The lines to copy are those in the records below that hold the word "whose".

■ **Records contained in a dataset**
--- START ---
/-- SEQ of a copy that is valid in header and content (R280). -/
def State.kvNvSeq (s : State) (i : Nat) (b : Bool) : Option Nat :=
  let p := s.poolCfg i
  let at_ := s.nvAt i b
  match s.nvSeq 0 at_ p.regionLen with
  | none => none
  | some q =>
    let len := leNat (s.flashBytes 0 (at_ + 4) 4)
    let d := s.flashBytes 0 (at_ + 0x10000) len
    if leNat (d.take 4) = crc32c (d.drop 4) then some q else none

/-- The descriptors, sequence entries and map span of a pool. -/
def State.poolTables (s : State) (p : Pool) : List Byte :=
  s.bytes (descAt p.first) (8 * p.count) ++ s.bytes (seqAt p.seqFirst) (64 * p.seqCount)
    ++ s.bytes (slotAt p.mapBase) (4 * (p.seqCount * p.span))

/-- Writes them back. -/
def State.putTables (s : State) (p : Pool) (d : List Byte) : State :=
  let a := 8 * p.count
  let b := 64 * p.seqCount
  ((s.putBytes (descAt p.first) (d.take a)).putBytes (seqAt p.seqFirst) ((d.drop a).take b)).putBytes (slotAt p.mapBase)
    ((d.drop (a + b)).take (4 * (p.seqCount * p.span)))

/-- Pages of a pool in use. -/
def State.usedPages (s : State) (p : Pool) : List Nat :=
  ((List.range p.count).map (p.first + ·)).filter fun g => bitsOf (s.desc g) 35 34 != 0

/-- The free list that the descriptors spell: from the free page that no other names, along NEXT. -/
def State.freeChain (s : State) (p : Pool) : List Nat :=
  let free := ((List.range p.count).map (p.first + ·)).filter fun g => bitsOf (s.desc g) 35 34 == 0
  let next (g : Nat) := bitsOf (s.desc g) 63 48
  let head := free.find? fun g => !(free.any fun h => h != g && next h == g)
  let rec go : Nat → Nat → List Nat
    | 0, _ => []
    | fuel + 1, g => if next g = g then [g] else g :: go fuel (next g)
  match head with
  | none => []
  | some g => go free.length g

/-- A pool takes restored tables: holds are over, the free list follows the descriptors. -/
def State.poolRestored (s : State) (i : Nat) : State :=
  let p := s.poolCfg i
  let s1 := (List.range p.seqCount).foldl (fun t j => t.setHolds (p.seqFirst + j) 0) s
  s1.setPool i { free := s1.freeChain p, wait := 0 }

/-- The table save of a retained pool at Sleep entry: the tables, then a CRC-32C over them (R400). Tables that cannot be read are
not saved. -/
def State.kvSave (s : State) (i : Nat) : State :=
  let p := s.poolCfg i
  match s.tableCheck p.tableWords with
  | (some _, t) => t
  | (none, t) =>
    let d := t.poolTables p
    let w := State.writeSpan .wharfinger (spanFuel (d.length + 4)) t p.base (d ++ leBytes 4 (crc32c d))
    w.s.kvMem w.st 0 0 0

/-- The pool's memory lies in a Basin bank whose retention was lost (R78). -/
def State.poolLost (s : State) (p : Pool) : Bool :=
  (setBits 16 (s.fld 0x0C F.BASIN_ERR_RET_BANKS 0)).any fun k =>
    overlap p.base (p.tsize + p.count * p.stride) (basinBase + k * 0x100000) 0x100000

/-- KV_RESTORE: the save area is taken and its CRC invalidated; otherwise the pool unstows or starts empty (R400, R401). -/
def execKvRestore (p : Fin 4) (s : State) : Out :=
  if !s.serves 32 || (s.poolSt p).wait != 1 then nothing s
  else
    let c := s.poolCfg p
    let other (t : State) : State := if s.fld 0x0E F.KV_POOL_CFG_RESTORE p = 1 then t.setPool p { free := [], wait := 2 } else t.poolEmpty p
    if s.poolLost c then .next (other s)
    else
      let r := State.readSpan .wharfinger (spanFuel (c.tableBytes + 4)) s c.base (c.tableBytes + 4)
      let d := r.data.take c.tableBytes
      let crc := leNat (r.data.drop c.tableBytes)
      if r.st ≠ .ok then .next (other (r.s.kvMem r.st 0 0 0))
      else if crc ≠ crc32c d then .next (other (r.s.kvFault 8 0 0 0))
      else
        let w := State.writeSpan .wharfinger 2 (r.s.putTables c d) (c.base + c.tableBytes) (leBytes 4 (2 ^ 32 - 1 - crc))
        .next ((w.s.kvMem w.st 0 0 0).poolRestored p)

/-- The pages of a copy are read back; a page whose CRC fails damages every open sequence that uses it (R403). -/
def State.unstowPage (s : State) (i : Nat) (p : Pool) (at_ : Nat) (crcs : List Byte) (g : Nat) : State :=
  let d := s.flashBytes 0 (at_ + p.pageOff + (g - p.first) * p.nvs) p.stride
  let w := s.writePage p g d
  let s1 := w.s.setDesc g (withBits (w.s.desc g) 38 38 1)
  if leNat ((crcs.drop (4 * (g - p.first))).take 4) = crc32c d then s1
  else
    let hit := ((List.range p.seqCount).map (p.seqFirst + ·)).filter fun q =>
      s1.seqState q == 1 && (s1.seqSlots p q).any fun x => x.2 == g
    (hit.foldl (fun t q => t.putByte (seqAt q) 2) s1).kvFault 8 (hit.headD 0) g i

/-- KV_UNSTOW (R403): the chosen copy; with none the pool starts empty. -/
def execKvUnstow (p : Fin 4) (s : State) : Out :=
  if !s.serves 32 || (s.poolSt p).wait != 2 then nothing s
  else
    let c := s.poolCfg p
    match nvChoose (s.kvNvSeq p false) (s.kvNvSeq p true) with
    | none => .next (s.poolEmpty p)
    | some b =>
      let at_ := s.nvAt p b
      let d := s.flashBytes 0 (at_ + 0x10000) c.regionLen
      let s1 := s.putTables c ((d.drop 64).take c.tableBytes)
      let s2 := (s1.usedPages c).foldl (fun t g => t.unstowPage p c at_ (d.drop (64 + c.tableBytes)) g) s1
      .next ((s2.poolRestored p).setFld 0x0E F.KV_POOL_STAT_SEQ p ((s.kvNvSeq p b).getD 0))

/-- The windows of a copy that hold a page of the list. -/
def Pool.windows (p : Pool) (pages : List Nat) : List Nat :=
  (pages.map fun g => (p.pageOff + (g - p.first) * p.nvs) / 0x10000).eraseDups

/-- STOW starts: its segments in order (R402). -/
def State.kvStow (s : State) (src : CmdSrc) (reply : BitVec 8) (i : Nat) : State :=
  if !s.poolOn i || s.nvAt i false == 0 || s.nvAt i true == 0 then s.kvRefuse src reply.toNat 6 0
  else
    let p := s.poolCfg i
    s.kvTables src reply.toNat 6 0 p.descWords fun s =>
    let t := nvTarget (s.kvNvSeq i false) (s.kvNvSeq i true)
    let dirty := (s.usedPages p).filter fun g => bitsOf (s.desc g) 38 38 == 1
    let segs := [(0, 0)] ++ (p.windows dirty).map (fun w => (1, w))
      ++ (List.range (cdiv p.regionLen 0x10000)).map (fun w => (2, w + 1)) ++ [(3, 0)]
    { s with wharf := { s.wharf with stow := some ⟨src, reply, i, t.1, t.2, segs⟩ } }

def execKvStow (src : CmdSrc) (reply : BitVec 8) (pool : BitVec 16) (s : State) : Out :=
  s.kvCmd src (cmdWord 6 reply.toNat 0 pool.toNat 0 0) ((s.poolSt pool.toNat).wait != 0)
    fun t => t.kvStow src reply pool.toNat

/-- The pages of a window. -/
def State.windowPages (s : State) (p : Pool) (w : Nat) : List Nat :=
  (s.usedPages p).filter fun g => (p.pageOff + (g - p.first) * p.nvs) / 0x10000 == w

/-- The table region of a stowed copy, with the CRC of every page (Table 11-9). -/
def State.stowRegion (s : State) (i : Nat) (p : Pool) : Status × State × List Byte :=
  let r := ((List.range p.count).map (p.first + ·)).foldl (fun (a : Status × State × List Byte) g =>
    if bitsOf (s.desc g) 35 34 = 0 then (a.1, a.2.1, a.2.2 ++ leBytes 4 0)
    else
      let x := a.2.1.readPage p g
      (mergeStatus a.1 x.st, x.s, a.2.2 ++ leBytes 4 (crc32c x.data))) (Status.ok, s, [])
  let cfg := [Reg.KV_POOL_CFG, .KV_POOL_QUANT, .KV_POOL_MEM, .KV_POOL_PAGES, .KV_POOL_SEQ].flatMap fun k =>
    leBytes 8 (s.reg 0x0E k i).toNat
  let body := cfg ++ List.replicate 20 0 ++ s.poolTables p ++ r.2.2
  (r.1, r.2.1, leBytes 4 (crc32c body) ++ body)

/-- The next segment of a running stow: flash offset, bytes it programs, and whether it is the header alone. -/
def State.stowNext (s : State) : Option (Nat × Nat × Bool) :=
  match s.wharf.stow with
  | none => none
  | some x =>
    let p := s.poolCfg x.pool
    let at_ := s.nvAt x.pool x.copyB
    match x.segs with
    | [] => none
    | (0, _) :: _ => some (at_, 0, false)
    | (1, w) :: _ => some (at_ + w * 0x10000, (s.windowPages p w).length * p.stride, false)
    | (2, w) :: _ => some (at_ + w * 0x10000, min 0x10000 (p.regionLen - (w - 1) * 0x10000), false)
    | _ :: _ => some (at_, 64, true)

/-- The stow ends with a status; none of its segments waits any longer. -/
def State.stowEnd (s : State) (st : Status) : State :=
  match s.wharf.stow with
  | none => s
  | some x =>
    let s1 : State := { s with wharf := { s.wharf with stow := none },
                               hm := { s.hm with deferred := s.hm.deferred.filter fun g => g.user != .wharfinger } }
    let p := s.poolCfg x.pool
    let s2 := if st = .ok then
        ((s.usedPages p).foldl (fun t g => t.setDesc g (withBits (t.desc g) 38 38 0)) s1).setFld 0x0E F.KV_POOL_STAT_SEQ x.pool x.seq
      else if st = .busy then s1.kvFault 8 0 0 0 else s1
    s2.kvReply x.src x.reply.toNat 6 0 st 0

/-- The table words that a segment of a stow reads. -/
def Pool.stowWords (p : Pool) : List (Nat × Nat) → List Nat
  | (1, _) :: _ => p.descWords
  | (2, _) :: _ => p.tableWords
  | _ => []

/-- A granted segment of a stow is written (R402). -/
def State.stowSegment (s : State) : State :=
  match s.wharf.stow with
  | none => s
  | some x =>
    let p := s.poolCfg x.pool
    let at_ := s.nvAt x.pool x.copyB
    let go (t : State) : State := { t with wharf := { t.wharf with stow := some { x with segs := x.segs.tail } } }
    match s.tableCheck (p.stowWords x.segs) with
    | (some st, t) => t.stowEnd st
    | (none, s) =>
    match x.segs with
    | [] => s
    | (0, _) :: _ => go (s.flashErase 0 at_ 0x10000)
    | (1, w) :: _ =>
      let r := (s.windowPages p w).foldl (fun (a : Status × State) g =>
        let y := a.2.readPage p g
        (mergeStatus a.1 y.st, y.s.flashProgram 0 (at_ + p.pageOff + (g - p.first) * p.nvs) y.data))
        (Status.ok, s.flashErase 0 (at_ + w * 0x10000) 0x10000)
      if r.1 = .ok then go r.2 else (r.2.kvMem r.1 0 0 0).stowEnd r.1
    | (2, w) :: _ =>
      let r := s.stowRegion x.pool p
      if r.1 = .ok then
        go ((r.2.1.flashErase 0 (at_ + w * 0x10000) 0x10000).flashProgram 0 (at_ + w * 0x10000)
          ((r.2.2.drop ((w - 1) * 0x10000)).take 0x10000))
      else (r.2.1.kvMem r.1 0 0 0).stowEnd r.1
    | _ :: _ => (s.flashProgram 0 at_ (nvHeader x.seq p.regionLen)).stowEnd .ok

/-! ## Drain and loss (R408) -/

/-- A granted segment of a stow ends before the stow is answered (R279). -/
def State.stowGranted (s : State) : State :=
  match s.hm.granted with
  | some g => if g.user = .wharfinger then ({ s with hm := { s.hm with granted := none } }).stowSegment else s
  | none => s

/-- DRAIN of the Wharfinger: every queued command completes with DOWN (R408). -/
def State.wharfDrain (s : State) : State :=
  let r := State.takeAll 32 (s.cmdFuel 32) s.stowGranted
  let s2 := r.1.foldl (fun t c => t.kvReply c.1 (c.2 / 2 ^ 8 % 256) (c.2 % 256) (c.2 / 2 ^ 16 % 65536) .down 0) r.2
  s2.stowEnd .down

/-- The saves of R400, in step 2 of the drain at Sleep entry. -/
def State.kvSaveAll (s : State) : State :=
  (List.range 4).foldl (fun t p => if t.poolOn p && t.fld 0x0E F.KV_POOL_CFG_RETAIN p == 1 then t.kvSave p else t) s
--- END ---
■ **Solution to the exercise**
/-- The pool's memory lies in a Basin bank whose retention was lost (R78). -/
/-- The pages of a copy are read back; a page whose CRC fails damages every open sequence that uses it (R403). -/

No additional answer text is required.